[Collected data]
- - -

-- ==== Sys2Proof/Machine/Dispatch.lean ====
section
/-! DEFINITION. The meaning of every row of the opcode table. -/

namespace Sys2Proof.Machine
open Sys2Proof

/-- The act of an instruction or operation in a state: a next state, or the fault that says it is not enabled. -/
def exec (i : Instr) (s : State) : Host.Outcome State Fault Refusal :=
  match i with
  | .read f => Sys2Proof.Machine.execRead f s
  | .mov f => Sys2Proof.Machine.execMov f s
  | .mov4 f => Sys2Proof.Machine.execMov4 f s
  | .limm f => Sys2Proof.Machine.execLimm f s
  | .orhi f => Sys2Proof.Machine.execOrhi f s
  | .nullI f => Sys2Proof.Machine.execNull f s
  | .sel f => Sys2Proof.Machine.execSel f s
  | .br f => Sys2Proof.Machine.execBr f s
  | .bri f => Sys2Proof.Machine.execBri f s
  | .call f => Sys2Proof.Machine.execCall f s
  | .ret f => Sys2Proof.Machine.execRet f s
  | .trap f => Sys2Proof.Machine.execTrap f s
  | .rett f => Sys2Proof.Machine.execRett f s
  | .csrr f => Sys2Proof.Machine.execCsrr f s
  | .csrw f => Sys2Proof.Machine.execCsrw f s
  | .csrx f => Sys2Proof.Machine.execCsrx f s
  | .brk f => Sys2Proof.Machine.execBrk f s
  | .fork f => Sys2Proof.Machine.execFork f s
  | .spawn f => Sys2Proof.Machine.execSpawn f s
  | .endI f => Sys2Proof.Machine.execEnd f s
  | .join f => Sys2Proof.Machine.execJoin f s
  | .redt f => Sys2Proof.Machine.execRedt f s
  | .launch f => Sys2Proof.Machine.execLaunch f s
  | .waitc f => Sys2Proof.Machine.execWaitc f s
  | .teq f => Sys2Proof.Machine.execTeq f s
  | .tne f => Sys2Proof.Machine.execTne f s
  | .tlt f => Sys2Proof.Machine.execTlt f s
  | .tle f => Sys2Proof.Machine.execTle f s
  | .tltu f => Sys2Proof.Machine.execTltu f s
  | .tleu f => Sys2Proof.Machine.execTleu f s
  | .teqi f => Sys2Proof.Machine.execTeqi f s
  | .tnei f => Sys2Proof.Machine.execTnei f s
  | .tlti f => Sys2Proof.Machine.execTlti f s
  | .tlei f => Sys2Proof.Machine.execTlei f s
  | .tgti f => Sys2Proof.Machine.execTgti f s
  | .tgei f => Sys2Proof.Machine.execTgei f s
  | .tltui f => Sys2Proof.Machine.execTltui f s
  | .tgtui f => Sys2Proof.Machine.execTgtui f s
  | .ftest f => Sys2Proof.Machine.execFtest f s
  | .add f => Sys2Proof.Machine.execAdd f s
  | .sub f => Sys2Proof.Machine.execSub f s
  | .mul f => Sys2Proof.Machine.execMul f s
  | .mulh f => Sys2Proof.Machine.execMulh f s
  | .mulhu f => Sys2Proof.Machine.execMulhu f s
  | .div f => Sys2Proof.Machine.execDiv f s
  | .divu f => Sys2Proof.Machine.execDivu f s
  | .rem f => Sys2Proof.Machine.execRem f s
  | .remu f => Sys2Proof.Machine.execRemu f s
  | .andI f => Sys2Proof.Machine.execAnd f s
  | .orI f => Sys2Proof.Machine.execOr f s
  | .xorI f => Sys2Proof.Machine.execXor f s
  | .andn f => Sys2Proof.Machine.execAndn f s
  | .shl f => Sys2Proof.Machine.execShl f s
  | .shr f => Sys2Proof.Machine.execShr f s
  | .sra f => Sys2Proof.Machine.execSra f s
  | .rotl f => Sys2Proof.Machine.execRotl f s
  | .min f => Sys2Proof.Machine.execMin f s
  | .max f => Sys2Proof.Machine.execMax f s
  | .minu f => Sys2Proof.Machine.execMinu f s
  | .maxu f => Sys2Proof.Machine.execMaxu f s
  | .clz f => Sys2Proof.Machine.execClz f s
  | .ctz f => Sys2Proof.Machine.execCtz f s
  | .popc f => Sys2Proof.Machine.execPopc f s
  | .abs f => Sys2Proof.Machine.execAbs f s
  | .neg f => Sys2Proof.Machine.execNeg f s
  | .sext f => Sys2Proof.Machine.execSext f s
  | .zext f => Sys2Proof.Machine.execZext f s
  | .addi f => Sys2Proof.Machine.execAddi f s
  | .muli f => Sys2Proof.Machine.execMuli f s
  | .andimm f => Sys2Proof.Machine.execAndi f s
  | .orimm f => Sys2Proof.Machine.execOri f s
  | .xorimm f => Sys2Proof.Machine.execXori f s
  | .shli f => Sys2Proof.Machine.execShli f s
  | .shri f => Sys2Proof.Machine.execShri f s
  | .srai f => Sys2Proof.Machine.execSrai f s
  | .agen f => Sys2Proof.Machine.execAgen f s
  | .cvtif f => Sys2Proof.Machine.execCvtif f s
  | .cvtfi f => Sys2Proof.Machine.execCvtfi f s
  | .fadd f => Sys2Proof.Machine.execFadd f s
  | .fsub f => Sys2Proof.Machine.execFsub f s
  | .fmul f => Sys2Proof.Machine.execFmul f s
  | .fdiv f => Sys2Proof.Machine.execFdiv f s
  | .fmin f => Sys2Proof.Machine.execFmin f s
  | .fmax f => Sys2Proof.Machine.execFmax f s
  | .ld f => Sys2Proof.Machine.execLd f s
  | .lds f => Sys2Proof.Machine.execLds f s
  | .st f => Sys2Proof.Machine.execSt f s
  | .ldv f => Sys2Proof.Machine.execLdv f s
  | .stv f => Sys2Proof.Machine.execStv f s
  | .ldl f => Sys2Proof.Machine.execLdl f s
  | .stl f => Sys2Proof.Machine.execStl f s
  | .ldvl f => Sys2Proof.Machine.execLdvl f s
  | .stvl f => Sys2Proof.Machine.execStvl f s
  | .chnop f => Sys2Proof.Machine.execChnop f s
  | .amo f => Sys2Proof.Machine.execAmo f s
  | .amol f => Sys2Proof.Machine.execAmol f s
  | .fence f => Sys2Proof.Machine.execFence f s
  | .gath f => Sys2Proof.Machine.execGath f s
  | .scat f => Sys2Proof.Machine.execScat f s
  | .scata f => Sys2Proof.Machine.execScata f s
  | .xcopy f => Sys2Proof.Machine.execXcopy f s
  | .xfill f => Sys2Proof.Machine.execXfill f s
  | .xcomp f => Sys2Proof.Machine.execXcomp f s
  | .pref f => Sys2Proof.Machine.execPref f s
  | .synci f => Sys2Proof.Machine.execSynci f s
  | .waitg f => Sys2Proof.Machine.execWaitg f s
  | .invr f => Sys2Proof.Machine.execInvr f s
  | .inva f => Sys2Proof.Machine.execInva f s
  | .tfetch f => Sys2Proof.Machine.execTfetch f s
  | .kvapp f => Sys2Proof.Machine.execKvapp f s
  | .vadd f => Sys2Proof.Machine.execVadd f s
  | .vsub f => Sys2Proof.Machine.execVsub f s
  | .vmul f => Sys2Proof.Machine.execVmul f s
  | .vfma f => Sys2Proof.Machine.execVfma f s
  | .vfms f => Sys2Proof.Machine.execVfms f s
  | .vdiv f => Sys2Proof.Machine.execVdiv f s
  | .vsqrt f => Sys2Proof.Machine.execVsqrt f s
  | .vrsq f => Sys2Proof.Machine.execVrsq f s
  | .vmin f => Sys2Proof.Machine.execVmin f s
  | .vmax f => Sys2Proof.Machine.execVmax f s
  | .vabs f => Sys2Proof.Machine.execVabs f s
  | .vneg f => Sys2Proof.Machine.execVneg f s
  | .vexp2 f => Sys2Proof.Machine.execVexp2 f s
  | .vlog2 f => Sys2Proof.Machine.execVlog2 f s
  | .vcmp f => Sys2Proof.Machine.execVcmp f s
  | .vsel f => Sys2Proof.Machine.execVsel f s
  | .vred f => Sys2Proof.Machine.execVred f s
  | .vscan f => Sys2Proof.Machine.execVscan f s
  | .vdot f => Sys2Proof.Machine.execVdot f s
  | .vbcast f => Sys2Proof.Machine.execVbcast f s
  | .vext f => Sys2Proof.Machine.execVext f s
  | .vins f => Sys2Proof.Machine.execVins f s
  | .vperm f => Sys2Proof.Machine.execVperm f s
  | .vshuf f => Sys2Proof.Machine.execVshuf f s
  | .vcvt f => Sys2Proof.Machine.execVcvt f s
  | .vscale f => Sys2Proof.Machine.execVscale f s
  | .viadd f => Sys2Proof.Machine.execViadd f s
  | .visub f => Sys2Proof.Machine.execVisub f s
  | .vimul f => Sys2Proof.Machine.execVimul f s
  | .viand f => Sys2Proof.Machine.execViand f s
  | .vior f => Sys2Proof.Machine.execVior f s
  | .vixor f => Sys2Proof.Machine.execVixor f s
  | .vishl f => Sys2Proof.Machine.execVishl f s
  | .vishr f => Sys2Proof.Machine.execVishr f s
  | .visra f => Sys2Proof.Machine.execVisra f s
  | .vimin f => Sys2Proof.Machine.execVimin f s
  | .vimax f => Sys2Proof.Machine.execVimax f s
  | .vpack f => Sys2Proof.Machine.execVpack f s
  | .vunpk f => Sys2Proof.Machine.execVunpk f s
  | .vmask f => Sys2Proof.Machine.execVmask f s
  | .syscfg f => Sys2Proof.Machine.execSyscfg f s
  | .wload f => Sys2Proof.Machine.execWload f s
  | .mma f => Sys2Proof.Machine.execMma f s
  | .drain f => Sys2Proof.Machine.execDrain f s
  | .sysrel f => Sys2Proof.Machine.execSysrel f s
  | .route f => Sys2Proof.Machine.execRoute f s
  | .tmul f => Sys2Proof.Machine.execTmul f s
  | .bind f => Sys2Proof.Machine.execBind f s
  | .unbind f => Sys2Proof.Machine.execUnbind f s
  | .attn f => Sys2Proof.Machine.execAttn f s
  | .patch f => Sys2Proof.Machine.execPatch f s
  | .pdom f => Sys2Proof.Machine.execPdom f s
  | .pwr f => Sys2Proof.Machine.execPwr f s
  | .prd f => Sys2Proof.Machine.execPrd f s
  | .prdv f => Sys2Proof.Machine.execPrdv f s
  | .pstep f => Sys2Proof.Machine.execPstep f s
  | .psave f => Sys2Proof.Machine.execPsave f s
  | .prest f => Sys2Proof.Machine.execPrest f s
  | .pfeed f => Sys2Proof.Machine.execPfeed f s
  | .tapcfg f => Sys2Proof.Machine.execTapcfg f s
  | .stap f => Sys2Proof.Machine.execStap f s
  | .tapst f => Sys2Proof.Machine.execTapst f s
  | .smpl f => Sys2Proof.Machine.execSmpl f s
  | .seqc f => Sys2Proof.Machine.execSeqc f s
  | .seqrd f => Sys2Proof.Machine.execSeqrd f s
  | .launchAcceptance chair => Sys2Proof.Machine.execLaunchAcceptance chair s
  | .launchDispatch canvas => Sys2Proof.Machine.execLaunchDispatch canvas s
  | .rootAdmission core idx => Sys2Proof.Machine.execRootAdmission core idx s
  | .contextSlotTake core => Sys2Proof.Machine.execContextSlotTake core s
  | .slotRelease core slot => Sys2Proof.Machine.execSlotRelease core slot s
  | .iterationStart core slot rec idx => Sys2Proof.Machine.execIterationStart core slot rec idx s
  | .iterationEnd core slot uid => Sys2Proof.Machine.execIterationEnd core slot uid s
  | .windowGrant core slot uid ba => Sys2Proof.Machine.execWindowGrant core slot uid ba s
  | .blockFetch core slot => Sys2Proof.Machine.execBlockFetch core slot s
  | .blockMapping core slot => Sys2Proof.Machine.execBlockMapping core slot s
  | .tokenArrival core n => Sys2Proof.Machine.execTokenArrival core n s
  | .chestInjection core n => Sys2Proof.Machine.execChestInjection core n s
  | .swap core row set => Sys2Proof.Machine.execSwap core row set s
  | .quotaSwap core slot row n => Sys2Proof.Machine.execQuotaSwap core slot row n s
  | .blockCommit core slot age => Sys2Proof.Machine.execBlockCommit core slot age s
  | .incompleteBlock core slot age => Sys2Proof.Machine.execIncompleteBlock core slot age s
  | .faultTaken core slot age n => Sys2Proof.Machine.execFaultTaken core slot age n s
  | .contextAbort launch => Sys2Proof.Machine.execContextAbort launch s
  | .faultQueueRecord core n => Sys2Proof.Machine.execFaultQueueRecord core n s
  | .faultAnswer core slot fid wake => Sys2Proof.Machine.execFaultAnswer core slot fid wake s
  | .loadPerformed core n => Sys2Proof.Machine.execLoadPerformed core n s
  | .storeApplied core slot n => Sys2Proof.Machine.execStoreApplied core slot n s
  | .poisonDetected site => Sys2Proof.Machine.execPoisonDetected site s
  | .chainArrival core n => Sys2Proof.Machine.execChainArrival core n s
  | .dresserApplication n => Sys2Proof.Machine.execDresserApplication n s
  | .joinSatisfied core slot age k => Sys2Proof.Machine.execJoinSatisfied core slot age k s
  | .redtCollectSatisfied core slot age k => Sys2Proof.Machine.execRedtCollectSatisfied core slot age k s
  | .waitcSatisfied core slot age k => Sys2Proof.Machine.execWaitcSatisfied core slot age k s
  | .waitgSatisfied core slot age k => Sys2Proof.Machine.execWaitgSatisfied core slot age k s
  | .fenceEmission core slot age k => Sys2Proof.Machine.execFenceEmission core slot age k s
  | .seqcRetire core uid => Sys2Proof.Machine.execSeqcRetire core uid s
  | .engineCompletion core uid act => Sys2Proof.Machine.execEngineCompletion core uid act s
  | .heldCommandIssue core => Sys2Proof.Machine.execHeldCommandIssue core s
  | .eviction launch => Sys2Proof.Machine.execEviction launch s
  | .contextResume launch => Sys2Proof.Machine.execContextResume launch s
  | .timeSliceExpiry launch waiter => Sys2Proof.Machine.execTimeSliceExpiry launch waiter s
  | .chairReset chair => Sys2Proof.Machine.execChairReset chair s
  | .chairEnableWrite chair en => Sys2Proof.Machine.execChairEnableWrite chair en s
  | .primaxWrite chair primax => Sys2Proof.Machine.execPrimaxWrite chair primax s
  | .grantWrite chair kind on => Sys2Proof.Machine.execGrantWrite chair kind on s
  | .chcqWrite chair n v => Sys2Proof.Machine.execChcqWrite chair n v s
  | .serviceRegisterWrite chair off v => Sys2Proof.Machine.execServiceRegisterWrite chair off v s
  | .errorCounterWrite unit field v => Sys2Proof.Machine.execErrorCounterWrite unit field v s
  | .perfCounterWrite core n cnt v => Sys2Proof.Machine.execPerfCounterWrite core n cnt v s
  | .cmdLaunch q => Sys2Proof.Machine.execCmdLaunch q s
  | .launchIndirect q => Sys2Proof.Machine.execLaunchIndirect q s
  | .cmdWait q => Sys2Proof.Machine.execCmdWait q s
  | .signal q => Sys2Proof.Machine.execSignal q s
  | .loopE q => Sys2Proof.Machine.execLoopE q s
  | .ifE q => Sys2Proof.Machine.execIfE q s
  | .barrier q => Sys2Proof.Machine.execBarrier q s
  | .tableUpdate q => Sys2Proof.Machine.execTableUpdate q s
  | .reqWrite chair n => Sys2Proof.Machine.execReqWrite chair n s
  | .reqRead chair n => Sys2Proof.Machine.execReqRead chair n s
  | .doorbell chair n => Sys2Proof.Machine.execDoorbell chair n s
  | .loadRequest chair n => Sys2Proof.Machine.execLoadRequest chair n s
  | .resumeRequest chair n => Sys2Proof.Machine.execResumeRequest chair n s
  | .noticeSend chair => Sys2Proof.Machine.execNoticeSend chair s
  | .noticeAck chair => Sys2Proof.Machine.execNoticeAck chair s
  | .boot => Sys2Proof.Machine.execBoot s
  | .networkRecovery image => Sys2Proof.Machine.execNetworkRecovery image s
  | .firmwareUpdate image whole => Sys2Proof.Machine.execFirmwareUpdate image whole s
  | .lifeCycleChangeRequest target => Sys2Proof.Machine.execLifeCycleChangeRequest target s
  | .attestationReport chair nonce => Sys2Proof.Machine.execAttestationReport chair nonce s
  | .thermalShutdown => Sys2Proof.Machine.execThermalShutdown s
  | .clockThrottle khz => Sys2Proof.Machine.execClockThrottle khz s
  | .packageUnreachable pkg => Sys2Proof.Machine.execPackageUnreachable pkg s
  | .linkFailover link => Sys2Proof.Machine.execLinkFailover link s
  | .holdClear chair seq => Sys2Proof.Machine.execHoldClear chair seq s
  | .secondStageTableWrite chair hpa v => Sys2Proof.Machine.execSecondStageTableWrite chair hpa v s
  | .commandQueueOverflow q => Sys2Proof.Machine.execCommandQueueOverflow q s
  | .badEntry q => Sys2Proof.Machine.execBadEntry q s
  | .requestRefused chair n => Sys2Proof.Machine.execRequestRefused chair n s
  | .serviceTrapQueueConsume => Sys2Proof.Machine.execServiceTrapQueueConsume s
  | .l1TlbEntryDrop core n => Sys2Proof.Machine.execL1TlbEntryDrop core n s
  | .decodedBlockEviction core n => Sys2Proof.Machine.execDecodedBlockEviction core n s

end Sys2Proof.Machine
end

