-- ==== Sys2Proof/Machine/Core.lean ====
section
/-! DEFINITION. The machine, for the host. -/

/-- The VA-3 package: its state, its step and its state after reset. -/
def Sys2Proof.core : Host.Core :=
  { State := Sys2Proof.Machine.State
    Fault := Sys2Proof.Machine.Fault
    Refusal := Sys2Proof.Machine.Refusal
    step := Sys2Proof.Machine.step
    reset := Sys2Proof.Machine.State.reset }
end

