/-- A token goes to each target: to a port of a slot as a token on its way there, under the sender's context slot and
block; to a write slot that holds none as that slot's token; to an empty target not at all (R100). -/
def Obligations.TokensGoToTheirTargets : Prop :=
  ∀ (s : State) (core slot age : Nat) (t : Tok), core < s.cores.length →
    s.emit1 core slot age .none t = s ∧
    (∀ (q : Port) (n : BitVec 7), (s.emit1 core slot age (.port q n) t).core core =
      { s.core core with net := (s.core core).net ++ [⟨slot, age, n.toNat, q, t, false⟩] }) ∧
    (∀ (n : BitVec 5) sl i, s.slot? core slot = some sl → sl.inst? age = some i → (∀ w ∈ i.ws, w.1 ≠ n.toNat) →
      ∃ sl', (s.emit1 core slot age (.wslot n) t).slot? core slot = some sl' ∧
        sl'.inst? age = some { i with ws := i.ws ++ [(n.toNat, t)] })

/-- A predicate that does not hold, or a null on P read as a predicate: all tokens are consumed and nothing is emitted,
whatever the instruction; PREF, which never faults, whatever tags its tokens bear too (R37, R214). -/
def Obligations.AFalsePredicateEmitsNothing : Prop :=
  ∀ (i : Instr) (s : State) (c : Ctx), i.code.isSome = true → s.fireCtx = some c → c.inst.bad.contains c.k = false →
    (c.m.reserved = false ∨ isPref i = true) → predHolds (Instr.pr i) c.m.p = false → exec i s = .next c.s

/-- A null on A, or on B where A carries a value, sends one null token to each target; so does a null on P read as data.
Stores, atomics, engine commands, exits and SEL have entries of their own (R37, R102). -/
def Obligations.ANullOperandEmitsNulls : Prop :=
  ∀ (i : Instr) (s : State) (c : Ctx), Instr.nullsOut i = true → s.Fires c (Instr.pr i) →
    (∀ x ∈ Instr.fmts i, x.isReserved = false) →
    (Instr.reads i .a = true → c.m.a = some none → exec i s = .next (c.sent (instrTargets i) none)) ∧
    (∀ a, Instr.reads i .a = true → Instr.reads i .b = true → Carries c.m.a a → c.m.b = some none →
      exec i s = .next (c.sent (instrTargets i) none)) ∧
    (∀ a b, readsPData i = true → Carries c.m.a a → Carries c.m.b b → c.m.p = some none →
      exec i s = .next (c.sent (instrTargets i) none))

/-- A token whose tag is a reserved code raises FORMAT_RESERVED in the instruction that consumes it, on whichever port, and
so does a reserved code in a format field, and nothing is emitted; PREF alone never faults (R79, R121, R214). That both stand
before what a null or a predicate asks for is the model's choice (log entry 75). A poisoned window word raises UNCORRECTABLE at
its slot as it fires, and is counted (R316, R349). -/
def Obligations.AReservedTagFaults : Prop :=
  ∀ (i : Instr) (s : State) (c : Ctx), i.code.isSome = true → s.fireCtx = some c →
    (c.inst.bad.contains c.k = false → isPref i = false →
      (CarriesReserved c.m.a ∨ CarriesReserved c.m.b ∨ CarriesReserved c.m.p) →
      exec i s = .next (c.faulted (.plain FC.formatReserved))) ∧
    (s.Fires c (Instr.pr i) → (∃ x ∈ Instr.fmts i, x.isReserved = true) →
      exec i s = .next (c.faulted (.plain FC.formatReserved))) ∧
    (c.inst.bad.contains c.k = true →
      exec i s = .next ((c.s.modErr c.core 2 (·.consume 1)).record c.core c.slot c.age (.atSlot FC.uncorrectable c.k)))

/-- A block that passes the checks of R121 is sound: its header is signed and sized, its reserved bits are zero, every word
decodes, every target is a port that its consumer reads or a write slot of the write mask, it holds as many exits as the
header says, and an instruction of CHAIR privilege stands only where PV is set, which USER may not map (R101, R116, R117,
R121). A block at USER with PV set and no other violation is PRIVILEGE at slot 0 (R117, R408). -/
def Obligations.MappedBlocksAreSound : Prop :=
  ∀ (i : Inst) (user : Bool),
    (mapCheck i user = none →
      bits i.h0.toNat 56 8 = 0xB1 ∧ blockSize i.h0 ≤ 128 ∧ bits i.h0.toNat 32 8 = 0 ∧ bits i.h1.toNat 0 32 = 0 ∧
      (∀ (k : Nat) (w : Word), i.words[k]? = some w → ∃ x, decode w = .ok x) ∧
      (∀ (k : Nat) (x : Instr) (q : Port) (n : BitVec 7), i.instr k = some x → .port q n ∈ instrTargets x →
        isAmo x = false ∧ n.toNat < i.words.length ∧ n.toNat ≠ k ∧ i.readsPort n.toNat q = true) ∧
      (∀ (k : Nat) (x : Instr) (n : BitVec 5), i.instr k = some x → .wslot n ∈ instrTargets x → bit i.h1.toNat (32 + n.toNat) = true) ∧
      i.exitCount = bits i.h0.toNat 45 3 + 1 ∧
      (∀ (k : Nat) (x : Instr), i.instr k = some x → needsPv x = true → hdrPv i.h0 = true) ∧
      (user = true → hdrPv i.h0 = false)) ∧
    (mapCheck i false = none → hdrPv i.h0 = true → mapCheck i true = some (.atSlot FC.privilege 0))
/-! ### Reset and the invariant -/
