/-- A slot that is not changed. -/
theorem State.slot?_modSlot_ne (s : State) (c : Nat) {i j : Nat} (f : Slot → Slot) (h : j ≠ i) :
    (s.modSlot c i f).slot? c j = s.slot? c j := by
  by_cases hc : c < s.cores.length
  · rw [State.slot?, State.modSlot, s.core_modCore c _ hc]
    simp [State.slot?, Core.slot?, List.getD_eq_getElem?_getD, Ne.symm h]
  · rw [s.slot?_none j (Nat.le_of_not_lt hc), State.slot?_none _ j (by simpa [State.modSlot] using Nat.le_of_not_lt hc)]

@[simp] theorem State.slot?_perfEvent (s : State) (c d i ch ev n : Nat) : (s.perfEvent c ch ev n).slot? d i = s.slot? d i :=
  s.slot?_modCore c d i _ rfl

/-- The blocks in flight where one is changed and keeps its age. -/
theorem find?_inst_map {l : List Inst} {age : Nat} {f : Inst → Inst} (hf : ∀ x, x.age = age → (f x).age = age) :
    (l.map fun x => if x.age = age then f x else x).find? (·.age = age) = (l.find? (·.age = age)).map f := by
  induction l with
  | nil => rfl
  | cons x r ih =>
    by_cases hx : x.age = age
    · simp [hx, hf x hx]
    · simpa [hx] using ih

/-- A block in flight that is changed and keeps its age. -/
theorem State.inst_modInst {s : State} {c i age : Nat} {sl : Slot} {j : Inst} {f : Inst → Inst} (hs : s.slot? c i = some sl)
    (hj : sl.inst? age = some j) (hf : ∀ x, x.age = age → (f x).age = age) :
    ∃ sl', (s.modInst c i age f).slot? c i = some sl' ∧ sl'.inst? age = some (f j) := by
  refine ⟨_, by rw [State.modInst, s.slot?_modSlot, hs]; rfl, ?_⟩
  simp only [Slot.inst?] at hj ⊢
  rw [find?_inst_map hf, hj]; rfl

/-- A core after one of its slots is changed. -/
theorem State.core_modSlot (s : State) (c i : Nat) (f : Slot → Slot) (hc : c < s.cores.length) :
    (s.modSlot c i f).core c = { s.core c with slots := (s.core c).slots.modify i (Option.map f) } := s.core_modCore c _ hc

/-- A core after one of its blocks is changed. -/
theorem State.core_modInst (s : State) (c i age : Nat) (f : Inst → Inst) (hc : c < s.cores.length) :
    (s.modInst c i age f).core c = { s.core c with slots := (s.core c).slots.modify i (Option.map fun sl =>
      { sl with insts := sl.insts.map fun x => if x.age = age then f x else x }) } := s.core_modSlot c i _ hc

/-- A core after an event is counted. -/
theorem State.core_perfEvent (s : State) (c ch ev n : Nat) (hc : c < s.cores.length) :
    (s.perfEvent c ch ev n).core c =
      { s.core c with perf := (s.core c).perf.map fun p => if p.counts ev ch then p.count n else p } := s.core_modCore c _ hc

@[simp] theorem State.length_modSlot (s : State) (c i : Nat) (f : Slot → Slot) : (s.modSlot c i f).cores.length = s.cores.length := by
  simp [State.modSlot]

- - -

### Exercise description
Please give again the lines above between the line holding "Sys2Proof.Machine.execVimul f s" and the line holding "core slot uid s", inclusive, exactly as they are and with nothing added.

### Response to the task
  | .vimul f => Sys2Proof.Machine.execVimul f s
  | .viand f => Sys2Proof.Machine.execViand f s
  | .vior f => Sys2Proof.Machine.execVior f s
  | .vixor f => Sys2Proof.Machine.execVixor f s
  | .vishl f => Sys2Proof.Machine.execVishl f s
  | .vishr f => Sys2Proof.Machine.execVishr f s
  | .visra f => Sys2Proof.Machine.execVisra f s
  | .vimin f => Sys2Proof.Machine.execVimin f s
  | .vimax f => Sys2Proof.Machine.execVimax f s
  | .vpack f => Sys2Proof.Machine.execVpack f s
  | .vunpk f => Sys2Proof.Machine.execVunpk f s
  | .vmask f => Sys2Proof.Machine.execVmask f s
  | .syscfg f => Sys2Proof.Machine.execSyscfg f s
  | .wload f => Sys2Proof.Machine.execWload f s
  | .mma f => Sys2Proof.Machine.execMma f s
  | .drain f => Sys2Proof.Machine.execDrain f s
  | .sysrel f => Sys2Proof.Machine.execSysrel f s
  | .route f => Sys2Proof.Machine.execRoute f s
  | .tmul f => Sys2Proof.Machine.execTmul f s
  | .bind f => Sys2Proof.Machine.execBind f s
  | .unbind f => Sys2Proof.Machine.execUnbind f s
  | .attn f => Sys2Proof.Machine.execAttn f s
  | .patch f => Sys2Proof.Machine.execPatch f s
  | .pdom f => Sys2Proof.Machine.execPdom f s
  | .pwr f => Sys2Proof.Machine.execPwr f s
  | .prd f => Sys2Proof.Machine.execPrd f s
  | .prdv f => Sys2Proof.Machine.execPrdv f s
  | .pstep f => Sys2Proof.Machine.execPstep f s
  | .psave f => Sys2Proof.Machine.execPsave f s
  | .prest f => Sys2Proof.Machine.execPrest f s
  | .pfeed f => Sys2Proof.Machine.execPfeed f s
  | .tapcfg f => Sys2Proof.Machine.execTapcfg f s
  | .stap f => Sys2Proof.Machine.execStap f s
  | .tapst f => Sys2Proof.Machine.execTapst f s
  | .smpl f => Sys2Proof.Machine.execSmpl f s
  | .seqc f => Sys2Proof.Machine.execSeqc f s
  | .seqrd f => Sys2Proof.Machine.execSeqrd f s
  | .launchAcceptance chair => Sys2Proof.Machine.execLaunchAcceptance chair s
  | .launchDispatch canvas => Sys2Proof.Machine.execLaunchDispatch canvas s
  | .rootAdmission core idx => Sys2Proof.Machine.execRootAdmission core idx s
  | .contextSlotTake core => Sys2Proof.Machine.execContextSlotTake core s
  | .slotRelease core slot => Sys2Proof.Machine.execSlotRelease core slot s
  | .iterationStart core slot rec idx => Sys2Proof.Machine.execIterationStart core slot rec idx s
  | .iterationEnd core slot uid => Sys2Proof.Machine.execIterationEnd core slot uid s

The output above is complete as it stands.